Box lines try to reduce their bloated gear pools

Super slow steaming takes some of the pressure off shipping lines as they integrate newly built ULCVs into existing supply circuits, but their excess equipment proves to be more of a challenge.

Shippers, faced with huge inventory bills from depots around the world because of their huge inventories of empty containers, are trying to sell aging owned containers onto the used market and return as much equipment as possible to leasing companies.

But both strategies strain the skills of their equipment inspectors, as the used market is itself awash with excess equipment, while leasing companies have unexpired leases of about five years on average.

While chronic port congestion during periods of high demand in 2021 and the first half of 2022 absorbed an estimated 15% more tonnage, a vicious cycle of shoreside congestion, full depots and overcrowded empty stacking areas at terminals hampered the repositioning of Asia’s container flow.

To compensate for this artificial shortage of equipment, the transport companies rented more containers and ordered new boxes.

However, with the removal of supply chain congestion, shipping companies are now looking to rationalize their equipment fleets to pre-pandemic levels or just above, reflecting the normalization in demand.

In addition, with freight rates on major trade routes being around 80% lower, shippers are fully focused on cost cutting, with reducing overweight container pools as a key objective.

Meanwhile, the latest assessment of Drewry’s container equipment found container production is expected to fall to its lowest level in 14 years.

“Stagnant trade and a skyrocketing surplus of shipping containers as a result of the easing of pandemic-era supply chain restrictions have led to a slump in newbuild container production,” Drewry said.

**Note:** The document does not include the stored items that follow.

/-- A swap is a save: a QPOP that has been assigned its entry completes, and a wait that a save cancels is withdrawn, a
reserved cell given back (R208, R213, R220). -/
def State.swapSave (s : State) (c : Nat) : State :=
  (List.range 16).foldl (init := s) fun a x =>
    let a1 := match (a.ctx c x).running with
      | some (.qpop _ _ _) => if a.satisfied c x then ((a.wakeNow c x).completeWait c x).landAll c x else a
      | _ => a
    let a2 := a1.cancelWait c x
    match (a2.ctx c x).reserved with
    | some r => (a2.unjoin c x r.1 r.2).onCtx c x fun k => { k with reserved := none }
    | none => a2

/-- What a swap writes to the outgoing partition's spill area: the mailbox rings and, in spill mode, the scratchpad but for
the tile areas (R360, R363); `c` is the core and its image has been made. -/
def State.writeSpill (s : State) (p c : Nat) (spill : Bool) (scratch : NMap Byte) : State :=
  let k := s.core (heartKey c)
  let ring := fun (hi : Bool) (a : State) => (List.range (k.spill hi).length).foldl (init := a) fun b i =>
    match (k.spill hi)[i]? with
    | some m => b.homeWrite p false (s.spillBase p c + (if hi then 0x30000 else 0x54000) + 144 * ((k.ring hi + i) % 1024))
        (spillEntry m) (byStrand c 0)
    | none => b
  let s1 := ring false (ring true s)
  if spill then (List.range ((s.core c).scratchSize / 16)).foldl (init := s1) fun a i =>
    if s.inTiles c (16 * i) then a
    else a.homeWrite p false (s.spillBase p c + 0x78000 + 16 * i) ((List.range 16).map fun j => scratch.get 0 (16 * i + j))
      (byStrand c 0)
  else s1

/-- Every core of a pair of twins exchanges its register state; `out` goes out, or is gone when `save` is off (R360,
R362). -/
def State.exchange (s : State) (out inc : Nat) (spill save : Bool) : State :=
  let cs := s.coresOf inc
  let s0 := if save then cs.foldl (init := s.wakeAll out) State.swapSave else s
  let s1 := cs.foldl (init := (s0.holdEvents out).swapSolves out inc) fun a c => a.writebackAll c (byStrand c 0)
  let s2 := cs.foldl (init := s1) fun a c =>
    let img := a.leaveCore c spill
    let k := a.enterCore c spill (a.core (heartKey c))
    let b := { a with cores := if save then (a.cores.put c k).put (heartKey c) img else (a.cores.put c k).del (heartKey c) }
    if save then b.writeSpill out c spill (a.core c).scratch else b
  let s3 := (s2.renameOut cs).onPart out fun q => { q with st := if save then 2 else 0, swapping := false }
  let s4 := s3.onPart inc fun q => { q with st := 1 }
  (s4.restart inc).event srcFirmware 9 (.ofNat 128 (out + inc * 4))

/-- A copy of a partition in progress on one of its cores. -/
def State.copying (s : State) (p : Nat) : Bool :=
  (s.coresOf p).any fun c => (s.core c).copies.any fun e => e.2.part == p && !e.2.stopped

/-- A swap that has begun goes on once the outgoing partition is halted; in spill mode its copies complete first. -/
def State.trySwap (s : State) (out : Nat) : State :=
  match s.twinOf out with
  | none => s.onPart out fun q => { q with swapping := false }
  | some t =>
    let spill := (s.part out).spill
    if (spill ∧ s.copying out) ∨ !s.dev.fwUp then s.plan (.haltTree out) else s.exchange out t spill true
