-- ==== Sys2Proof/Machine/Core.lean ====
section
/-! DEFINITION. The machine as the host runs it. -/

def Sys2Proof.core : Host.Core := { State := Sys2Proof.Machine.State, Fault := Sys2Proof.Machine.Fault, Refusal := Sys2Proof.Machine.Refusal, step := Sys2Proof.Machine.step, reset := Sys2Proof.Machine.State.reset }
end

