/-- R174: the special operands of the FSFU forms, and the results at the points where the value is known. 2^n, log₂ of a power
of two, and sine and cosine at a multiple of a half are the exact values, rounded once; a quotient, a square root and a
reciprocal square root are rounded once from a quotient or root cut to more bits than the format has, with the rest told. -/
def Claim.ExactPoints : Prop :=
  ∀ (ty : Ty) (rm : Nat), ty.isFloat = true →
    let f := fmtOf ty
    let rounds := fun (neg : Bool) (m : Nat) (e : Int) (rest : Bool) => f.round false rm neg m e rest
    let whole := fun (neg : Bool) (m : Nat) (e n : Int) =>
      (if neg then -(m : Int) else (m : Int)) * (2 : Int) ^ e.toNat = n * (2 : Int) ^ (-e).toNat
    (∀ (neg : Bool) (m : Nat) (e n : Int), whole neg m e n → -4000 ≤ n → n ≤ 4000 →
      f.exp2V rm (.fin neg m e) = rounds false 1 n false) ∧
    (∀ (l : Nat) (e : Int), f.log2V rm (.fin false (2 ^ l) e) = rounds (decide (e + l < 0)) (e + l).natAbs 0 false) ∧
    (∀ (neg : Bool) (m : Nat) (e n : Int), whole neg m e n → f.sinV rm (.fin neg m e) = (f.zeroCode neg, 0) ∧
      f.cosV rm (.fin neg m e) = rounds (decide (n % 2 = 1)) 1 0 false) ∧
    (∀ (neg : Bool) (m : Nat) (e n : Int), whole neg (2 * m) e n → n % 2 = 1 →
      f.cosV rm (.fin neg m e) = (f.zeroCode false, 0) ∧
      f.sinV rm (.fin neg m e) = rounds (decide (n % 4 = 3)) 1 0 false) ∧
    (∀ (m : Nat) (e : Int), m ≠ 0 → ∃ r k : Nat, (e - k) % 2 = 0 ∧ r * r ≤ m * 2 ^ k ∧ m * 2 ^ k < (r + 1) * (r + 1) ∧
      2 ^ (f.mw + 2) ≤ r ∧
      f.sqrtV rm (.fin false m e) = rounds false r ((e - k) / 2) (decide (r * r ≠ m * 2 ^ k))) ∧
    (∀ (m : Nat) (e : Int), m ≠ 0 → ∃ (r k m1 : Nat) (e1 : Int),
      ((e = 2 * e1 ∧ m1 = m) ∨ (e = 2 * e1 + 1 ∧ m1 = 2 * m)) ∧
      r * r * m1 ≤ 2 ^ (2 * k) ∧ 2 ^ (2 * k) < (r + 1) * (r + 1) * m1 ∧ 2 ^ (f.mw + 2) ≤ r ∧
      f.rsqV rm (.fin false m e) = rounds false r (-e1 - k) (decide (r * r * m1 ≠ 2 ^ (2 * k)))) ∧
    (∀ (na nb : Bool) (ma mb : Nat) (ea eb : Int), ma ≠ 0 → mb ≠ 0 → ∃ q k : Nat,
      q * mb ≤ ma * 2 ^ k ∧ ma * 2 ^ k < (q + 1) * mb ∧ 2 ^ (f.mw + 2) ≤ q ∧
      f.divV rm (.fin na ma ea) (.fin nb mb eb) = rounds (na != nb) q (ea - eb - k) (decide (q * mb ≠ ma * 2 ^ k))) ∧
    (∀ (neg : Bool) (e : Int) (x y : Bool), f.divV rm (.fin x 1 0) (.fin neg 0 e) = (f.infCode (x != neg), fDZ) ∧
      f.divV rm (.fin x 0 0) (.fin neg 0 e) = (f.nanCode, fNV) ∧
      f.divV rm (.inf x) (.inf y) = (f.nanCode, fNV) ∧ f.divV rm (.fin x 1 0) (.inf y) = (f.zeroCode (x != y), 0) ∧
      f.sqrtV rm (.fin neg 0 e) = (f.zeroCode neg, 0) ∧ f.rsqV rm (.fin neg 0 e) = (f.infCode neg, fDZ) ∧
      f.log2V rm (.fin neg 0 e) = (f.infCode true, fDZ) ∧ f.tanhV rm (.fin neg 0 e) = (f.zeroCode neg, 0)) ∧
    (∀ (m : Nat) (e : Int), m ≠ 0 → f.sqrtV rm (.fin true m e) = (f.nanCode, fNV) ∧ f.rsqV rm (.fin true m e) = (f.nanCode, fNV) ∧
      f.log2V rm (.fin true m e) = (f.nanCode, fNV)) ∧
    (∀ neg, f.exp2V rm (.inf neg) = (if neg then f.zeroCode false else f.infCode false, 0) ∧
      f.sqrtV rm (.inf neg) = (if neg then (f.nanCode, fNV) else (f.infCode false, 0)) ∧
      f.rsqV rm (.inf neg) = (if neg then (f.nanCode, fNV) else (f.zeroCode false, 0)) ∧
      f.log2V rm (.inf neg) = (if neg then (f.nanCode, fNV) else (f.infCode false, 0)) ∧
      f.sinV rm (.inf neg) = (f.nanCode, fNV) ∧ f.cosV rm (.inf neg) = (f.nanCode, fNV) ∧
      f.tanhV rm (.inf neg) = rounds neg 1 0 false)

/-- R174 to R176, with the order of log entry 99: each FSFU form takes its turn at the special-function unit for the
service time of its function, with the value and flags of that function. What FEXP2, FLOG2, FSIN, FCOS and FTANH are away from
the points of `Claim.ExactPoints` is named here only through the model's own functions. -/
def Claim.SpecialFunctions : Prop :=
  ∀ (s : State) (h : Hdr) (ty : Ty) (d a b : Opnd) (rm : BitVec 2),
    let f := fmtOf ty
    let x := (s.operand [] a).toNat % 2 ^ tyBits ty
    let ends := fun (srcs : List Opnd) (time : Nat) (r : Nat × Nat) (i : Instr) =>
      specialTurn s h srcs d time (.ofNat 64 (r.1 % 2 ^ tyBits ty), r.2) i
    let wide := fun (n m : Nat) => if ty = .f64 then n else m
    (s.Ready .any h [a, b] [d] →
      ends [a, b] (wide 40 12) (f.div rm.toNat x ((s.operand [a] b).toNat % 2 ^ tyBits ty)) (.fdiv h ty d a b rm)) ∧
    (s.Ready .any h [a] [d] →
      ends [a] (wide 40 12) (f.sqrtV rm.toNat (f.value x)) (.fsqrt h ty d a rm) ∧
      ends [a] (wide 36 12) (f.divV rm.toNat (.fin false 1 0) (f.value x)) (.frcp h ty d a rm) ∧
      ends [a] (wide 36 12) (f.rsqV rm.toNat (f.value x)) (.frsq h ty d a rm) ∧
      ends [a] 16 (f.exp2V rm.toNat (f.value x)) (.fexp2 h ty d a rm) ∧
      ends [a] 16 (f.log2V rm.toNat (f.value x)) (.flog2 h ty d a rm) ∧
      ends [a] 20 (f.sinV rm.toNat (f.value x)) (.fsin h ty d a rm) ∧
      ends [a] 20 (f.cosV rm.toNat (f.value x)) (.fcos h ty d a rm) ∧
      ends [a] 20 (f.tanhV rm.toNat (f.value x)) (.ftanh h ty d a rm))

/-- R167, R168, with the order of log entry 99: CVT converts between scalar types, integer sources exactly and saturating;
CVTN converts to and from the narrow format its descriptor names, and traps as illegal-operand on a descriptor that R75
refuses. -/
def Claim.Conversions : Prop :=
  ∀ (s : State) (h : Hdr) (ty src : Ty) (d a b : Opnd) (rm : BitVec 2),
    let x := (s.operand [] a).toNat
    let nf := s.operand [a] b
    (s.Ready .any h [a] [d] →
      (tyFloat ty = false → tyFloat src = false → ty ≠ .m8 → src ≠ .m8 →
        exec (.cvt h ty d a rm src) s = floatEnd s h [a] d (some 2)
          (tyExtend ty (max (tyMin ty) (min (tyVal src x) (tyMax ty)) % ((2 ^ tyBits ty : Nat) : Int)).toNat) 0) ∧
      (tyFloat ty = true → exec (.cvt h ty d a rm src) s =
        let r := (fmtOf ty).ofVal rm.toNat (tyValue src x)
        floatEnd s h [a] d (some 2) (.ofNat 64 (r.1 % 2 ^ tyBits ty)) r.2)) ∧
    (s.Ready .any h [a, b] [d] →
      (narrowOk nf = true →
        exec (.cvtn h ty d a b rm false) s =
          (let r := (narrowFmt nf).toNarrow (tyValue ty x); floatEnd s h [a, b] d (some 2) (.ofNat 64 r.1) r.2.1) ∧
        (tyFloat ty = true → exec (.cvtn h ty d a b rm true) s =
          let r := (fmtOf ty).ofVal rm.toNat ((narrowFmt nf).value (x % 2 ^ narrowBits nf))
          floatEnd s h [a, b] d (some 2) (.ofNat 64 (r.1 % 2 ^ tyBits ty)) r.2)) ∧
      (narrowOk nf = false → ∀ dir, exec (.cvtn h ty d a b rm dir) s = .next (s.trapped 2 0 0)))

/-- R177 to R183: NOP takes its slot; BR, J and JL go to their scaled offset from their own address, JR to one from a
register, JL and JR keeping the address after themselves; LOOP counts down and falls through at 0. -/
def Claim.BranchesAndNop : Prop :=
  ∀ (s : State) (h : Hdr) (d a : Opnd) (o : BitVec 20) (j : BitVec 52),
    let pc := s.me.pc
    let aim := fun (base : Word) => base + o.signExtend 64 * 4
    (s.Ready .any h [] [] →
      exec (.nop h) s = .next (s.done h 8 [] [] []) ∧
      exec (.br h o) s = .next (s.doneAt h [] [] [] (aim pc)) ∧
      exec (.j h j) s = .next (s.doneAt h [] [] [] (pc + j.signExtend 64 * 4))) ∧
    (s.Ready .any h [] [d] → exec (.jl h d o) s = .next (s.doneAt h [] [(d, some 1)] [pc + 8] (aim pc))) ∧
    (s.Ready .any h [a] [d] →
      exec (.jr h d a o) s = .next (s.doneAt h [a] [(d, some 1)] [pc + 8] (aim (s.operand [] a))) ∧
      exec (.loop h d a o) s = .next (if s.operand [] a = 1 then s.done h 8 [a] [(d, some 1)] [0]
        else s.doneAt h [a] [(d, some 1)] [s.operand [] a - 1] (aim pc)))

/-- R181: TSTS reads the status word at its address, rounded down to 16, tests its low half against the mask, writes the
truth value and branches when it is 1. -/
def Claim.StatusWordTest : Prop :=
  ∀ (s t : State) (h : Hdr) (d a b : Opnd) (o : BitVec 13) (p : Place), s.Ready .any h [a, b] [d] →
    s.access s.cur s.actor (s.operand [] a &&& ~~~15#64) 16 16 0 0 = (t, .ok p) →
    let r := t.loadAt s.cur s.actor p 16
    exec (.tsts h d a b o) s = .next (if BitVec.ofNat 64 r.2 &&& s.operand [a] b = 0
      then s.doneFrom r.1 h 8 [a, b] [(d, some 1)] [0]
      else r.1.retire s.cur s.actor h 8 [a, b] [(d, some 1)] [1] (.jump (s.me.pc + o.signExtend 64 * 4)))

/-- R184, R345: TRAP and BRK raise a record of KIND 0x0A and 0x0B with the code in INFO and the argument in ARG. -/
def Claim.TrapAndBreak : Prop :=
  ∀ (s : State) (h : Hdr) (a : Opnd) (code : BitVec 20), s.Ready .any h [a] [] →
    exec (.trap h a code) s = .next (s.trapped 0x0A (code.setWidth 64) (s.operand [] a)) ∧
    exec (.brk h a code) s = .next (s.trapped 0x0B (code.setWidth 64) (s.operand [] a))

/-- Branches, LOOP, NOP, TSTS, TRAP and BRK. -/
def Obligations.BranchesAndTraps : Prop := Claim.BranchesAndNop ∧ Claim.TrapAndBreak ∧ Claim.StatusWordTest

/-! ### Memory -/

/-- R189, R190: a load whose access is allowed reads its element at the place, extends it by its type (R62), and delivers
it as a variable-latency result, whose read may be performed again until it lands (R107; log entry 102); LDX adds the scaled
index, LDP is relative to the instruction's own address. -/
def Claim.Loads : Prop :=
  ∀ (s t : State) (h : Hdr) (ty : Ty) (d a b : Opnd) (o : BitVec 20) (o13 : BitVec 13) (p : Place),
    let w := tyBytes ty
    let reads := fun (addr : Word) => s.access s.cur s.actor addr w w 0 0 = (t, .ok p)
    let out := fun (srcs : List Opnd) => (.next (s.doneFrom
      ((t.loadAt s.cur s.actor p w).1.onCtx s.cur s.actor fun k => { k with reading := some (p, ty) }) h 8 srcs [(d, none)]
      [tyExtend ty (t.loadAt s.cur s.actor p w).2]) : Res)
    (s.Ready .any h [a] [d] → reads (s.operand [] a + o.signExtend 64) → exec (.ld h ty d a o) s = out [a]) ∧
    (s.Ready .any h [a] [d] → reads (s.me.pc + s.operand [] a + o.signExtend 64) → exec (.ldp h ty d a o) s = out [a]) ∧
    (s.Ready .any h [a, b] [d] →
      reads (s.operand [] a + s.operand [a] b * .ofNat 64 w + o13.signExtend 64) →
      exec (.ldx h ty d a b o13) s = out [a, b])
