-- ==== Sys2Proof/Laws/Form.lean ====
section
/-! SUPPORT. Every form's meaning issues as its row of the table says. -/

namespace Sys2Proof.Machine

/-- The instruction issues as its row says, with an own part of its own. -/
def Issues (i : Instr) (f : Form) : Prop :=
  ∀ s : State, ∃ body, exec i s = .next (s.issue f.gate f.hdr f.len f.srcs f.dsts body)

/-- The sources of a completion action, by its ACT field (R257). -/
theorem actSrcs_eq (act : BitVec 3) (xa xb : Opnd) :
    actSrcs act.toNat xa xb = if act = 0 then [] else if act = 3 then [xa] else [xa, xb] := by
  unfold actSrcs
  split
  · next h => rw [if_pos (BitVec.eq_of_toNat_eq h)]
  · next h => rw [if_neg (by rintro rfl; simp at h), if_pos (BitVec.eq_of_toNat_eq h)]
  · next h0 h3 => rw [if_neg fun e => h0 (by rw [e]; rfl), if_neg fun e => h3 (by rw [e]; rfl)]

/-- A form with a row in the table issues as that row says. -/
theorem issues_form (i : Instr) (f : Form) (hf : formOf i = some f) : Issues i f := by
  cases i with
  | engrend h fin => cases fin <;> cases hf; exact fun s => ⟨_, by rw [exec, execEngrend, if_neg Bool.false_ne_true]⟩
  | tsfu h xa sd s1 s2 bsc cty rm fn =>
    cases hf
    intro s
    cases bsc <;> by_cases h0 : fn = 0 <;>
      simp only [exec, execTsfu, tensor, tSfu, h0, if_true, if_false] <;> exact ⟨_, rfl⟩
  | tfma h xa xb sd s1 s2 s3 bsc csc cty rm => cases hf; intro s; cases bsc <;> cases csc <;> exact ⟨_, rfl⟩
  | cpy => cases hf; exact fun s => ⟨_, by rw [exec, execCpy, actSrcs_eq]⟩
  | cpyred => cases hf; exact fun s => ⟨_, by rw [exec, execCpyred, actSrcs_eq]⟩
  | cpymm => cases hf; exact fun s => ⟨_, by rw [exec, execCpymm, actSrcs_eq]⟩
  | _ =>
    cases hf <;> first
      | exact fun s => ⟨_, rfl⟩
      | (rename_i b _ _; cases b <;> exact fun s => ⟨_, rfl⟩)
      | (rename_i b _ _ _; cases b <;> exact fun s => ⟨_, rfl⟩)
      | (rename_i b _ _ _ _; cases b <;> exact fun s => ⟨_, rfl⟩)

end Sys2Proof.Machine
end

The consultant said several container factories in China are either closed or operating at significantly reduced levels.

In addition, Drewry said production at two new sites in Vietnam with a production capacity of 600,000 TEUs per year, which was planned during the chronic equipment shortage that disrupted supply chains two years ago, is only expected to start container production now in the third quarter of this year.

Elsewhere, leading container leasing company Textainer said that newbuild production “has declined significantly in light of low demand and most container factories are expected to remain closed through the second quarter.”

drewrys Container Equipment Forecast estimates that global cartonboard production fell 71% year-on-year to 306,000 TEU in the first quarter, the lowest level since the same period in 2010.

“While some recovery is expected for the remainder of the year, full-year production is not expected to exceed 1.8 million TEU — the lowest level since recession-hit 2009,” Drewry said.

The global equipment inventory is forecast to fall 2% this year to 49.9 million TEU, the first drop in 14 years.

Still, Drewry is more optimistic about a return to growth for the sector in 2024 and beyond, given the huge backlog of newbuild tonnage delivered, and said he expects manufacturing output to double over the next year.